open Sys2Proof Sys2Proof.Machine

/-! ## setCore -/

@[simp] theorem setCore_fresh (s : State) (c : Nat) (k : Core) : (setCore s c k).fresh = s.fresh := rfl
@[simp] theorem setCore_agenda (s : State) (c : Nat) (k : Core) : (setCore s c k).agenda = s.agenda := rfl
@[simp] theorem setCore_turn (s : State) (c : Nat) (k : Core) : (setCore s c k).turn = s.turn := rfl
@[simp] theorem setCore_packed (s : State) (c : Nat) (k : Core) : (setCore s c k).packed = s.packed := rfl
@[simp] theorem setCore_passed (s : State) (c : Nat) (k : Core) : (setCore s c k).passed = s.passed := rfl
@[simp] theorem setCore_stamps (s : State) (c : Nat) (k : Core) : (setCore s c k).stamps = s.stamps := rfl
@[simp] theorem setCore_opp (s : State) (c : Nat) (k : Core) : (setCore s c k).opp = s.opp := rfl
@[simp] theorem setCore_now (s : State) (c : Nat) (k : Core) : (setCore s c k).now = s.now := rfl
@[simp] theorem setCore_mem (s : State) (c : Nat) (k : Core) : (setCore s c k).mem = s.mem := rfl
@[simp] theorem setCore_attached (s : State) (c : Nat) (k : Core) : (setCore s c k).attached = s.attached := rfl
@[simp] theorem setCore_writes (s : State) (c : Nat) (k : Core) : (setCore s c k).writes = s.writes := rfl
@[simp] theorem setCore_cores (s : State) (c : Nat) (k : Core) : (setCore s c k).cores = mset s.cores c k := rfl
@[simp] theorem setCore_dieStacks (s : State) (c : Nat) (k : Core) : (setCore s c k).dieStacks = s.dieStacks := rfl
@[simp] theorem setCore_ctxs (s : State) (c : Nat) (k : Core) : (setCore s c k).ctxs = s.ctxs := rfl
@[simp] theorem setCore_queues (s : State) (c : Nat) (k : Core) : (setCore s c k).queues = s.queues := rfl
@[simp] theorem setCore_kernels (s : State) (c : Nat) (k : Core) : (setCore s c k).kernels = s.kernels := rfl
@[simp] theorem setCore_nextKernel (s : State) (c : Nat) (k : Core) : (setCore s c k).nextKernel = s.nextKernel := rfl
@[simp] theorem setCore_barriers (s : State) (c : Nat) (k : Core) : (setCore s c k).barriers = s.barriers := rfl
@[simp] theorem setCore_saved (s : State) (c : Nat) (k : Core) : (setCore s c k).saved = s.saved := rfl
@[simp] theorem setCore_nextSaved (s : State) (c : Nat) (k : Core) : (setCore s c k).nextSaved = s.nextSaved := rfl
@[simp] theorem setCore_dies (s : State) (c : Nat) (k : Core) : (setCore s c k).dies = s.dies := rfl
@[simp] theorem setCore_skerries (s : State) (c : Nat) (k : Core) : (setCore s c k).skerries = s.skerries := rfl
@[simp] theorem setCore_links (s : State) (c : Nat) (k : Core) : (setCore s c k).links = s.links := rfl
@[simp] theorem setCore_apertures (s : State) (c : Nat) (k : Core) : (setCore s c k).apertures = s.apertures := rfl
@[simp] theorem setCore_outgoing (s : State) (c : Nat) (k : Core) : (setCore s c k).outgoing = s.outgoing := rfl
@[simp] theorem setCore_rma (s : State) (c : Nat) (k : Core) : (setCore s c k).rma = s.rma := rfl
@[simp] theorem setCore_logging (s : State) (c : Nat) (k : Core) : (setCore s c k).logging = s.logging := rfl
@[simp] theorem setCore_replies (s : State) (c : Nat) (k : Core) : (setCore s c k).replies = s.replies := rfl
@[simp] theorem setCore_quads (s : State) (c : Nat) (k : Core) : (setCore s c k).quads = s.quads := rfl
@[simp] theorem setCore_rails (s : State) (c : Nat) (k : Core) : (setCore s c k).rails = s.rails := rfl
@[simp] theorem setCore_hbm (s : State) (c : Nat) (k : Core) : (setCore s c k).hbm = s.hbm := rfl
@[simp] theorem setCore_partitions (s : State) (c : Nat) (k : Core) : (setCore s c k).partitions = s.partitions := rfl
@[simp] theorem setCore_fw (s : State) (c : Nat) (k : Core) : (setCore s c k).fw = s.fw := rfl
__________
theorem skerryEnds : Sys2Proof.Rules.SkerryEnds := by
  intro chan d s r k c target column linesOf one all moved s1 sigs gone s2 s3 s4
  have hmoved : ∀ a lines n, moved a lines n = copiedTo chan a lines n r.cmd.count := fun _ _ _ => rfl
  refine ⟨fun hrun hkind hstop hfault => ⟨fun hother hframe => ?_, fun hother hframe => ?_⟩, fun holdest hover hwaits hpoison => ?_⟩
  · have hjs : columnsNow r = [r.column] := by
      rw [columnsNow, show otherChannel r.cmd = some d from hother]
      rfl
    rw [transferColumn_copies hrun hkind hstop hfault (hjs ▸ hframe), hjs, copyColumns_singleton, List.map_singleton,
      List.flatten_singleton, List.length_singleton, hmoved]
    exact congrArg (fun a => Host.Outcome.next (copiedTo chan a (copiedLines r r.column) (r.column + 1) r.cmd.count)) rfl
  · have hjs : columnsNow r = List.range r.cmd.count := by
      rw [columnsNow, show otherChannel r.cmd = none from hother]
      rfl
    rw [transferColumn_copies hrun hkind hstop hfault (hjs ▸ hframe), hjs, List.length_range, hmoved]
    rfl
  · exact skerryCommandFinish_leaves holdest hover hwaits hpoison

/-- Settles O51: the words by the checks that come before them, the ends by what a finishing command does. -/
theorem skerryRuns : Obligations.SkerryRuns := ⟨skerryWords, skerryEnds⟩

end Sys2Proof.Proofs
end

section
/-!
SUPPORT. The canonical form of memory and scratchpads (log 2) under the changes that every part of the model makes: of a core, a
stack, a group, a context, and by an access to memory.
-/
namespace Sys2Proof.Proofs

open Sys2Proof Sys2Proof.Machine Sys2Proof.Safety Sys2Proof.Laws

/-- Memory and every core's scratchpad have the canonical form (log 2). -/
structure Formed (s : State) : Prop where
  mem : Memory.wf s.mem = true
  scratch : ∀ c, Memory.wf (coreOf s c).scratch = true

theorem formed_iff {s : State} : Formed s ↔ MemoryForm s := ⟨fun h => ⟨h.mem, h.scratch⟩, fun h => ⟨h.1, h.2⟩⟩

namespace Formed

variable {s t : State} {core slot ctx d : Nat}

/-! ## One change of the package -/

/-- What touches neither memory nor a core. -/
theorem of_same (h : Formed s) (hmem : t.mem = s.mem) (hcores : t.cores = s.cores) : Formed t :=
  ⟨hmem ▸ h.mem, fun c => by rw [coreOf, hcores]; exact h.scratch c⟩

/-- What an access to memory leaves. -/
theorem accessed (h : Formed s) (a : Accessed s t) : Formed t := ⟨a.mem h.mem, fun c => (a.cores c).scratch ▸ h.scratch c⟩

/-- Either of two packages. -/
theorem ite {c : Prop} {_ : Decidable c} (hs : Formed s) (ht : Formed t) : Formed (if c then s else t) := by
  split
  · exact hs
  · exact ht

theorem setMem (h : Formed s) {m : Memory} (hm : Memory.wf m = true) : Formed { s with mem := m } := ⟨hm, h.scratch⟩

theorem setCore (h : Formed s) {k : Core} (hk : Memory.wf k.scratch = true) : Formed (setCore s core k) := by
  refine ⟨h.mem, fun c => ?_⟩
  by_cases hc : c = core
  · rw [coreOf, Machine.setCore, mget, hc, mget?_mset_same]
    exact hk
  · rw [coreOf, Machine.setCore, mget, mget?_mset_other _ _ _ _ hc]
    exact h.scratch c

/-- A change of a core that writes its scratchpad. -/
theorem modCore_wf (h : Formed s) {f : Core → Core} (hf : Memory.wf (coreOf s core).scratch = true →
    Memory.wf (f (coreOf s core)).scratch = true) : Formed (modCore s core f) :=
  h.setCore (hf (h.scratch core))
__________
Return only the part of the records above that opens with the line containing "theorem accessed (h" and closes with the line containing "Memory.wf (f (coreOf", ends included.

theorem accessed (h : Formed s) (a : Accessed s t) : Formed t := ⟨a.mem h.mem, fun c => (a.cores c).scratch ▸ h.scratch c⟩

/-- Either of two packages. -/
theorem ite {c : Prop} {_ : Decidable c} (hs : Formed s) (ht : Formed t) : Formed (if c then s else t) := by
  split
  · exact hs
  · exact ht

theorem setMem (h : Formed s) {m : Memory} (hm : Memory.wf m = true) : Formed { s with mem := m } := ⟨hm, h.scratch⟩

theorem setCore (h : Formed s) {k : Core} (hk : Memory.wf k.scratch = true) : Formed (setCore s core k) := by
  refine ⟨h.mem, fun c => ?_⟩
  by_cases hc : c = core
  · rw [coreOf, Machine.setCore, mget, hc, mget?_mset_same]
    exact hk
  · rw [coreOf, Machine.setCore, mget, mget?_mset_other _ _ _ _ hc]
    exact h.scratch c

/-- A change of a core that writes its scratchpad. -/
theorem modCore_wf (h : Formed s) {f : Core → Core} (hf : Memory.wf (coreOf s core).scratch = true →
    Memory.wf (f (coreOf s core)).scratch = true) : Formed (modCore s core f) :=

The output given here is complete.